Post by Kitkat on 18th November 2017, 10:29

The hospital phoned yesterday evening to tell me my results appointment (Tues, 21st Nov) has now been moved forward to Monday, 20th.  Not only is it the first one of the week, but also the first one of the day.  Been told my appointment is at 8:45 - the Department doors & Reception don't even open till 9:00.   Neutral   rock .

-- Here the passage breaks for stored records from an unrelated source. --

/-- Start a full sweep: CALIBRATING for 40 slots and 2 per configured index (R137). A temperature run in progress is dropped
(DESIGN CHOICE, log entry 185). -/
def Dev.startSweep (d : Dev) (r : RadioId) (cmd : Option Cmd) (cause : Nat) : Dev :=
  let l := d.configured
  let d := d.setRf r rsCalibrating cause
  ((d.modRadio r fun x => { x with
    sweep := some ⟨cmd, l, [], byte (d.fld (Reg.rfTemp_now r)), d.tim.slotS + 40 + 2 * l.length⟩, buildQ := [],
    tempRun := none, calDone := false, chan := none, target := none, tuneWait := false }).setBit (Reg.rfStat_lock r)
      false).drive r false false

/-- Complete commands held for a radio under R142 with a status: those whose target slot is not after `last`, or all. -/
def Dev.resolveHeld (d : Dev) (r : RadioId) (last : Option Int) (status : Nat) : Dev :=
  let due (w : WakeReq) : Bool := match w.heldFor with
    | some (y, s) => y == r && (match last with | some l => decide (s ≤ l) | none => true)
    | none => false
  let held := d.sch.wakeQ.filter due
  let d := { d with sch := { d.sch with wakeQ := d.sch.wakeQ.filter fun w => !due w } }
  held.foldl (fun d w => d.finish w.cmd status 0) d

/-- The 26 bits of a tuner frame (Table 4.5). -/
def tunerFrame (w : BitVec 24) : List Bool :=
  let b := bitsMsb 24 w.toNat
  true :: b ++ [b.foldl (· != ·) false]

/-- The tuner frames of a retune to a channel index, in order (R143, R144). -/
def Dev.sendTuner (d : Dev) (r : RadioId) (i : Nat) : Dev :=
  match d.chan i with
  | none => d
  | some c => c.tune.foldl (fun d w => d.out (.tuner r (tunerFrame w))) d

/-- A sweep at a slot tick: after the 40 slots of the ports' calibration, every second slot begins the cold retune of the next
configured index, with its tuner frames (R137, R144; DESIGN CHOICE, log entry 186: the manual does not order the parts of a
sweep). -/
def Dev.sweepTick (d : Dev) (r : RadioId) : Dev :=
  match (d.radio r).sweep with
  | none => d
  | some s =>
    let k := d.tim.slotS - (s.ends - 2 * s.built.length)
    if k < 0 ∨ k % 2 ≠ 0 then d
    else match s.built[(k / 2).toNat]? with
      | none => d
      | some i => (d.sendTuner r i).bump (Cnt.coldRetune r)

/-- RF_CAL_SWEEP's opcode. -/
def opRfCalSweep : Half := 0x0017

/-- A sweep's results are applied: the radio is READY, with its synthesiser locked on the last index that the sweep built
(Table 4.8), and builds the indices that changed meanwhile (R127). -/
def Dev.sweepDone (d : Dev) (r : RadioId) (s : Sweep) : Dev :=
  let good := s.built.filter fun i => !s.changed.contains i
  let d := good.foldl (fun d i => d.setEntry r i) d
  let d := (d.setFld (Reg.rfTemp_last r) s.temp.toNat).setBit (Reg.rfStat_lock r) true
  let hz := match s.built.getLast?.bind d.chan with | some c => d.carrierWord c.freq.toNat | none => 0
  let y := d.freqY
  let d := (d.modRadio r fun x => { x with
    buildQ := s.changed, chan := s.built.getLast?, target := none, hz := hz, yApplied := y }).setRf r rsReady 5
  let d := match s.cmd with
    | none => d
    | some c => (d.progress opRfCalSweep 100 good.length).finish c stOk 0
  { d with sch := { d.sch with
    wakeQ := d.sch.wakeQ.map fun (w : WakeReq) =>
      if (match w.heldFor with | some x => x.1 == r | none => false) then { w with heldFor := none } else w } }.chanCheck

/-- A sweep ends (R127, R137): once its 40 slots and 2 per index have passed its results are applied; a sweep that fails
moves the radio to FAILED. -/
def Dev.endSweep (d : Dev) (r : RadioId) (ok : Bool) : Dev :=
  match (d.radio r).sweep with
  | none => d
  | some s =>
    if ok && decide (d.tim.slotS < s.ends) then d
    else
      let d := d.modRadio r fun x => { x with sweep := none }
      if ok then d.sweepDone r s
      else
        let d := (d.failRadio r 2).resolveHeld r none stFault
        match s.cmd with
        | none => d
        | some c => d.finish c stFault 0

/-- The absolute difference of two signed bytes. -/
def tempDiff (a b : Nat) : Nat := (toSigned 8 a - toSigned 8 b).natAbs

/-- At the tick of slot 0: read the temperature, and start a run when it has moved beyond CAL_DT (R138). A run starts on a
radio in READY or RUNNING only (DESIGN CHOICE, log entry 187: the rule names no states). -/
def Dev.readTemp (d : Dev) (r : RadioId) (t : Byte) : Dev :=
  let d := d.setFld (Reg.rfTemp_now r) t.toNat
  let dt := orElse0 (d.cfgFld (Reg.rfCalcfg_cal_dt r)) 1
  if d.cfgBit (Reg.rfCalcfg_auto_en r) && (d.radio r).tempRun.isNone && d.rfReadyRun r &&
      decide (dt < tempDiff t.toNat (d.fld (Reg.rfTemp_last r))) then
    let n := ((d.radio r).entries.filter fun p => p.2.isSome).length
    d.modRadio r fun x => { x with tempRun := some ⟨64 + n, t, 0, false, 0, 0⟩ }
  else d

/-- At a superframe boundary: a run that has not completed after STARVE_SF superframes is flagged and counted once (R141). -/
def Dev.starveCheck (d : Dev) (r : RadioId) : Dev :=
  match (d.radio r).tempRun with
  | none => d
  | some t =>
    let due := decide (orElse0 (d.cfgFld (Reg.rfCalcfg_starve_sf r)) 1 ≤ t.sfs + 1)
    let d := d.modRadio r fun x => { x with tempRun := some { t with sfs := t.sfs + 1, flagged := t.flagged || due } }
    if due && !t.flagged then (d.raise (Reg.rfStat_cal_starved r)).bump (Cnt.calStarved r) else d

/-- All results of a completed run are applied together, in a TG that belongs to no train (R140). -/
def Dev.applyCal (d : Dev) (r : RadioId) : Dev :=
  match (d.radio r).tempRun with
  | none => d
  | some t =>
    if !(d.radio r).calDone || d.rowContinues r d.nextS then d
    else
      let l := (d.radio r).entries.filterMap fun p => p.2.map fun _ => p.1
      let d := l.foldl (fun d i => d.setEntry r i) d
      let d := (d.setFld (Reg.rfTemp_last r) t.temp.toNat).setBit (Reg.rfStat_cal_starved r) false
      ((d.modRadio r fun x => { x with tempRun := none, calDone := false }).raise
        (Reg.rfStat_cal_applied r)).bump (Cnt.calRun r)

/-! ## Retuning (R130, R135, R136, R143, R144) -/

/-- Start a retune to a channel index: the outputs fall, the tuner words go out, the synthesiser takes its new word. -/
def Dev.retuneTo (d : Dev) (r : RadioId) (i : Nat) : Dev :=
  match d.chan i with
  | none => d
  | some c =>
    let d := ((d.drive r false false).setBit (Reg.rfStat_lock r) false).sendTuner r i
    let hz := d.carrierWord c.freq.toNat
    let y := d.freqY
    let cold := !d.entryValid r i
    let d := d.modRadio r fun x => { x with chan := some i, target := some i, hz := hz, yApplied := y }
    d.bump (if cold then Cnt.coldRetune r else Cnt.retune r)

/-- The channel index that a radio needs in slot count `s`: that of its row; an IDLE row counts as carrying the channel of the
row that follows it (R205). -/
def Dev.rowChan (d : Dev) (r : RadioId) (s : Int) : Option Nat :=
  let w := d.rowCarried r s
  if (d.searchChan r w).isSome then d.searchChan r w
  else if w.type ≠ rowIdle then some (d.airChan w)
  else
    let n := d.rowCarried r (s + 1)
    if n.type = rowIdle then none else some (d.airChan n)

/-- A retune when the next slot uses a different channel index, never a cold one; else a new frequency word where y has
changed (R130, R136). -/
def Dev.tuneNow (d : Dev) (r : RadioId) : Dev :=
  match d.rowChan r d.nextS with
  | none => d
  | some i =>
    if (d.radio r).chan = some i then
      if (d.radio r).yApplied = d.freqY then d
      else match d.chan i with
        | none => d
        | some c =>
          let hz := d.carrierWord c.freq.toNat
          let y := d.freqY
          d.modRadio r fun x => { x with hz := hz, yApplied := y }
    else if d.entryValid r i then d.retuneTo r i else d

/-- The start of TG on one radio: it retunes now, or at the fall of PA_EN while a burst still holds it (R130, R136). -/
def Dev.tgRadio (d : Dev) (r : RadioId) : Dev :=
  if !d.rfReadyRun r || d.rowContinues r d.nextS then d
  else if (d.radio r).onAir ≠ [] then d.modRadio r fun x => { x with tuneWait := true }
  else d.tuneNow r

/-- PA_EN has fallen: a retune that waited for it begins (R130). -/
def Dev.tuneAfter (d : Dev) (r : RadioId) : Dev :=
  if (d.radio r).tuneWait then (d.modRadio r fun x => { x with tuneWait := false }).tuneNow r else d

/-! ## Chunks of a temperature run (R139) -/

/-- Does a radio have nothing to do in slot count `s`: no grant cell, beacon, Mladol slot, WAKE row or continuing train? -/
def Dev.rowFree (d : Dev) (r : RadioId) (s : Int) : Bool :=
  let w := d.rowCarried r s
  w.type == rowIdle || ((w.type == rowUp || w.type == rowDown) && w.used.isEmpty)

/-- The earliest front-end event of the next slot on a radio, in picoseconds from T0 of the present one: acquisition opens
46.875 µs before a row that it receives; LNA_EN falls 1 µs before the check instant of a burst, which lies PA_LEAD before it
(Table 4.2, R139). A row that transmits may begin with a burst. -/
def Dev.nextFrontEnd (d : Dev) (r : RadioId) : Int :=
  let w := d.rowCarried r d.nextS
  let lead : Int := max 1 (d.cfgFld (Reg.rfTxcfg_pa_lead r) : Nat)
  if w.type = rowIdle then 5000000000
  else if w.type = rowUp then 2500000000 - 46875000
  else if w.type = rowMesh then 2500000000 - max 46875000 (1000000 * (lead + 1))
  else 2500000000 - 1000000 * (lead + 1)

/-- A chunk lasts 80 µs (R139). -/
def chunkPs : Int := 80000000

/-- May a chunk of a temperature run that starts `t` picoseconds after T0 take place here (R139): in a TG in which the radio
does not retune, if it ends before the next slot's first front-end event; or as one of 24 in a free slot? -/
def Dev.chunkPlace (d : Dev) (r : RadioId) (run : TempRun) (t : Int) : Bool :=
  let n := if run.chunkS = d.tim.slotS then run.chunks else 0
  let free := d.rowFree r d.tim.slotS && decide (n < 24) && decide (0 ≤ t) && decide (t + chunkPs ≤ 2500000000)
  let retunes := match d.rowChan r d.nextS with | some i => (d.radio r).chan != some i | none => false
  let tg := d.tim.tgBegun && !d.rowContinues r d.nextS && !retunes && decide (n = 0) &&
    decide (2343750000 ≤ t) && decide (t + chunkPs ≤ d.nextFrontEnd r)
  d.rfReadyRun r && !d.paEn r && (d.radio r).onAir.isEmpty && (d.radio r).target.isNone && (free || tg)

/-- One chunk of a temperature run, which starts `t` picoseconds after T0 (R139); it radiates nothing (R124). A last chunk in a
TG applies the results in the same TG (R140). -/
def Dev.calChunkDone (d : Dev) (r : RadioId) (t : Int) : Dev :=
  match (d.radio r).tempRun with
  | none => d
  | some run =>
    if !d.chunkPlace r run t then d
    else
      let n := if run.chunkS = d.tim.slotS then run.chunks else 0
      let left := run.left - 1
      let d := (d.modRadio r fun x => { x with
        tempRun := some { run with left := left, chunkS := d.tim.slotS, chunks := n + 1 }, calDone := left == 0 }).drive r
          false false
      if d.tim.tgBegun then d.applyCal r else d

/-- At the end of period 14 a radio in ACKRX returns to PRESET, and a COEX_REQ held for its ACK symbols falls (Table 3.1,
R148, R150). The gain stays where the ACK preset put it until the next uplink slot presets it (R85, R86; DESIGN CHOICE, log
entry 188). -/
def Dev.ackrxEnd (d : Dev) (r : RadioId) : Dev :=
  if (d.radio r).agc ≠ .ackrx then d
  else
    let d := d.modRadio r fun x => { x with agc := .preset }
    if (d.radio r).onAir = [] ∧ !(d.radio r).coexNext then d.coexReq r false else d

/-- SYNTH_LOCK: a retune in progress reaches lock. -/
def Dev.synthLocked (d : Dev) (r : RadioId) : Dev :=
  if (d.radio r).target.isNone then d
  else (d.modRadio r fun x => { x with target := none }).setBit (Reg.rfStat_lock r) true

/-- CHANNEL_ENTRY_BUILD: a cold retune and a calibration pass, in this slot and the one before it, both free, have built an
entry that the radio had to build (R127). -/
def Dev.entryBuilt (d : Dev) (r : RadioId) (i : Nat) : Dev :=
  if !d.rfReadyRun r || !(d.radio r).buildQ.contains i || !d.rowFree r (d.tim.slotS - 1) || !d.rowFree r d.tim.slotS then d
  else
    let d := ((d.retuneTo r i).synthLocked r).setEntry r i
    (d.modRadio r fun x => { x with buildQ := x.buildQ.filter (· != i) }).chanCheck

/-! ## Coexistence (R148, R149) -/

/-- The start of a burst in TAI nanoseconds: its symbol period, D earlier for a child-to-parent frame (R212). -/
def Dev.burstStart (d : Dev) (b : Burst) : Int :=
  d.tickTai b.firstS + (if b.kind = .ack then 2187500 else 0) - (625 * b.lead / 10 : Nat)

/-- The length of a burst in nanoseconds: an ACK symbol, a WAKE pattern, or a train up to its last DATA symbol. -/
def Burst.nanos (b : Burst) : Nat :=
  match b.kind with
  | .ack => 156250
  | .wake => 7500000
  | _ => 156250 * (16 * (b.parts.foldl (fun a p => max a p.train) 1) - 3)

/-- PA_LEAD in microseconds. -/
def Dev.paLead (d : Dev) (r : RadioId) : Nat := orElse0 (d.cfgFld (Reg.rfTxcfg_pa_lead r)) 1

/-- The check instant of a burst. -/
def Dev.checkInstant (d : Dev) (r : RadioId) (b : Burst) : Int := d.burstStart b - 1000 * d.paLead r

So, not sure whether this is a good sign or a bad one ...  e.g. Have they pushed me to the fore because there is bad news, which needs urgent follow-up attention(?); or Do they put the "good news" appointments first because they are over and done with quickly, not having to talk with other docs, have further tests done, or go through necessary further treatment arrangements, etc.  The nurse who phoned me was one I had spoken with at length at my pre-assessment appointment.  She did apologise, more than once, for the short notice - and said that I am first on the list so won't have to be hanging around waiting.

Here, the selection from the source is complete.